I agree. I'm a WOHM who also volunteers for our local Mom's Club and it is not something that I would put on my resume. You may instead look into maybe building a side business (selling crafts/products on Etsy etc.) and that would look a whole lot better on your professional resume than Mom's Club or PTA activities.
Anonymous
Anonymous wrote:I'm a WOHM who doesn't think a SAHM is a good choice for my workplace. I admit it. Our outlooks are just too different.


And your job is what? And it requires your colleagues to have your same "outlook"?

I've been home for one year and, in that time, have directed over $1.8 million in business to my husband's law firm. And taken care of two kids. And my dad. And have had two previous employers ask me to come back whenever I'm ready. I think my "outlook" is just fine.
Anonymous
11:53, I like you.
Anonymous
Anonymous wrote:
Anonymous wrote:I'm a WOHM who doesn't think a SAHM is a good choice for my workplace. I admit it. Our outlooks are just too different.


And your job is what? And it requires your colleagues to have your same "outlook"?

I've been home for one year and, in that time, have directed over $1.8 million in business to my husband's law firm. And taken care of two kids. And my dad. And have had two previous employers ask me to come back whenever I'm ready. I think my "outlook" is just fine.

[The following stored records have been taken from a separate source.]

/-- The encoder's part of the state. -/
def Rce.sinkView : SinkView Rce :=
  { port := Rce.sink, answered := fun l r => { r with sink := { r.sink with answers := l } } }

/-- The encoder's part of the state with a model or an instance beside it. -/
def Rce.sinkViewWith (α : Type) : SinkView (Rce × α) :=
  { port := fun p => p.1.sink, answered := fun l p => (Rce.sinkView.answered l p.1, p.2) }

theorem Rce.sinkView_lawful : Rce.sinkView.Lawful := ⟨fun _ _ => rfl, fun _ _ _ => rfl, fun _ => rfl⟩

theorem Rce.sinkViewWith_lawful : (Rce.sinkViewWith α).Lawful :=
  ⟨fun _ _ => rfl, fun _ _ _ => rfl, fun _ => rfl⟩

/-- The run of a micro-operation for each list of answers of the sink, from a sink that holds `start`:
where it goes on it has made some bursts, each accepted; it goes on so for all answers that accept
these; and where one of them is refused it raises `IoError`, with the bursts before it and some prefix
of it at the sink (60_exceptions.md R278, R291). -/
def SinkView.Scripted (v : SinkView σ) (start : List (List Byte)) (m : List SinkAnswer → Run σ α) : Prop :=
  ∀ as a t, m as = .ok a t → ∃ made, (v.port t).bursts = start ++ made ∧
    (v.port t).answers = as.drop made.length ∧ (∀ x ∈ as.take made.length, x = .accept) ∧
    (∀ bs, (∀ x ∈ bs.take made.length, x = .accept) →
      m bs = .ok a (v.answered (bs.drop made.length) t)) ∧
    ∀ n kept rest, n < made.length → ∃ t' taken missing,
      m (List.replicate n .accept ++ .ioError kept :: rest) = .raised .ioError t' ∧
        made[n]? = some (taken ++ missing) ∧
        (v.port t').bursts = start ++ made.take n ++ (if kept = 0 then [] else [taken]) ∧
        (kept = 0 → taken = []) ∧ (v.port t').answers = rest

/-- A micro-operation that makes no burst. -/
theorem SinkView.Scripted.ok {v : SinkView σ} (hv : v.Lawful) (a : α) (t : σ) :
    v.Scripted (v.port t).bursts fun l => .ok a (v.answered l t) := by
  intro as a' t' h
  cases h
  refine ⟨[], by simp [hv.port_answered], by simp [hv.port_answered], by simp, ?_, by simp⟩
  intro bs _
  simp [hv.answered_answered]

/-- One after another. -/
theorem SinkView.Scripted.bind {v : SinkView σ} (hv : v.Lawful) {start : List (List Byte)}
    {m : List SinkAnswer → Run σ α} {k : α → σ → Run σ β} (hm : v.Scripted start m)
    (hk : ∀ a t, v.Scripted (v.port t).bursts fun l => k a (v.answered l t)) :
    v.Scripted start fun l => (m l).bind k := by
  intro as b u h
  obtain ⟨a, t, hma, hku⟩ := Run.bind_eq_ok.mp h
  obtain ⟨made, e1, e2, e3, e4, e5⟩ := hm as a t hma
  obtain ⟨made', g1, g2, g3, g4, g5⟩ := hk a t (v.port t).answers b u (by simpa [hv.answered_port] using hku)
  refine ⟨made ++ made', by rw [g1, e1, List.append_assoc], ?_, ?_, ?_, ?_⟩
  · rw [g2, e2, List.drop_drop, List.length_append]
  · intro x hx
    rw [List.length_append, List.take_add, List.mem_append] at hx
    rcases hx with hx | hx
    · exact e3 x hx
    · exact g3 x (by rwa [e2])
  · intro bs hbs
    rw [List.length_append, List.take_add] at hbs
    have := g4 (bs.drop made.length) fun x hx => hbs x (List.mem_append_right _ hx)
    simp only [e4 bs fun x hx => hbs x (List.mem_append_left _ hx), Run.bind_ok]
    exact this.trans (by rw [List.drop_drop, List.length_append])
  · intro n kept rest hn
    by_cases hlt : n < made.length
    · obtain ⟨t', taken, missing, f1, f2, f3, f4⟩ := e5 n kept rest hlt
      refine ⟨t', taken, missing, by simp only [f1, Run.bind_raised], ?_, ?_, f4⟩
      · rw [List.getElem?_append_left hlt]; exact f2
      · rw [f3, List.take_append_of_le_length (by omega)]
    · have hge : made.length ≤ n := by omega
      rw [List.length_append] at hn
      obtain ⟨t', taken, missing, f1, f2, f3, f4⟩ := g5 (n - made.length) kept rest (by omega)
      have hs : (List.replicate n SinkAnswer.accept ++ .ioError kept :: rest).drop made.length =
          List.replicate (n - made.length) .accept ++ .ioError kept :: rest := by
        rw [List.drop_append_of_le_length (by simpa using hge)]
        simp
      have ht : ∀ x ∈ (List.replicate n SinkAnswer.accept ++ .ioError kept :: rest).take made.length,
          x = SinkAnswer.accept := by
        rw [List.take_append_of_le_length (by simpa using hge)]
        intro x hx
        exact List.eq_of_mem_replicate (List.mem_of_mem_take hx)
      refine ⟨t', taken, missing, ?_, ?_, ?_, f4⟩
      · simp only [e4 _ ht, hs, Run.bind_ok]; exact f1
      · rw [List.getElem?_append_right hge]; exact f2
      · rw [f3, e1, List.take_append, List.take_of_length_le hge]
        simp [List.append_assoc]

/-- In a larger part of the state. -/
theorem SinkView.Scripted.within {v : SinkView σ} {w : SinkView τ} {start : List (List Byte)}
    {m : List SinkAnswer → Run σ α} {g : σ → τ} (hm : v.Scripted start m)
    (hp : ∀ t, w.port (g t) = v.port t) (ha : ∀ l t, w.answered l (g t) = g (v.answered l t)) :
    w.Scripted start fun l => (m l).within g := by
  intro as a u h
  obtain ⟨t, hma, rfl⟩ := Run.within_eq_ok.mp h
  obtain ⟨made, e1, e2, e3, e4, e5⟩ := hm as a t hma
  refine ⟨made, by rw [hp, e1], by rw [hp, e2], e3, fun bs hbs => by simp [e4 bs hbs, ha], ?_⟩
  intro n kept rest hn
  obtain ⟨t', taken, missing, f1, f2, f3, f4, f5⟩ := e5 n kept rest hn
  exact ⟨g t', taken, missing, by simp [f1], f2, by rw [hp, f3], f4, by rw [hp, f5]⟩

I bet the first poster is one of those people you look at and wonder why they bothered having children. Not to mention sound like a miserable place to work.

I'm the 160K/yr poster and am thrilled to have found opportunities that pay well and allow for a wonderful work like balance. I'm also happy to have stayed home for 2 wonderful years and then have a soft entry back into work via PT employment. However, I'm an optimistic person and don't predict gloom and doom, so I think when you have an attitude like that good things come your way.
Anonymous
Exactly what is my "outlook" (I'm a SAHM)? And to the PP, what is your "outlook" that is so different?

Serious generalizing and stereotyping going on.
Anonymous
9:37 , 10:02, 11:51 -- thanks for the insights and more positive outlook. I don't want to get tangled in the more negative stuff posted because I have enough on my plate!

I have definitely kept up a volunteer position outside of kids' school (though do that too), and done other things in our community (education related) over the years.

I had someone reach out when I asked, who is in the same field with similar advice (volunteer / do temp projects if possible, to prove your skills and then be in the running if-when something more solid becomes available).

He was a man with a wife at home full time with 3 young kids -- I found that heartening and refreshing. So easy to assume everyone already established is stony faced and unhelpful but often they're out there if you choose to look for it.

Anonymous
I'm a SAHM who recently returned to work PT after 3 years staying home with my kids. I went back to my old company to find out if they had any opportunities and they were excited to match me with their needs.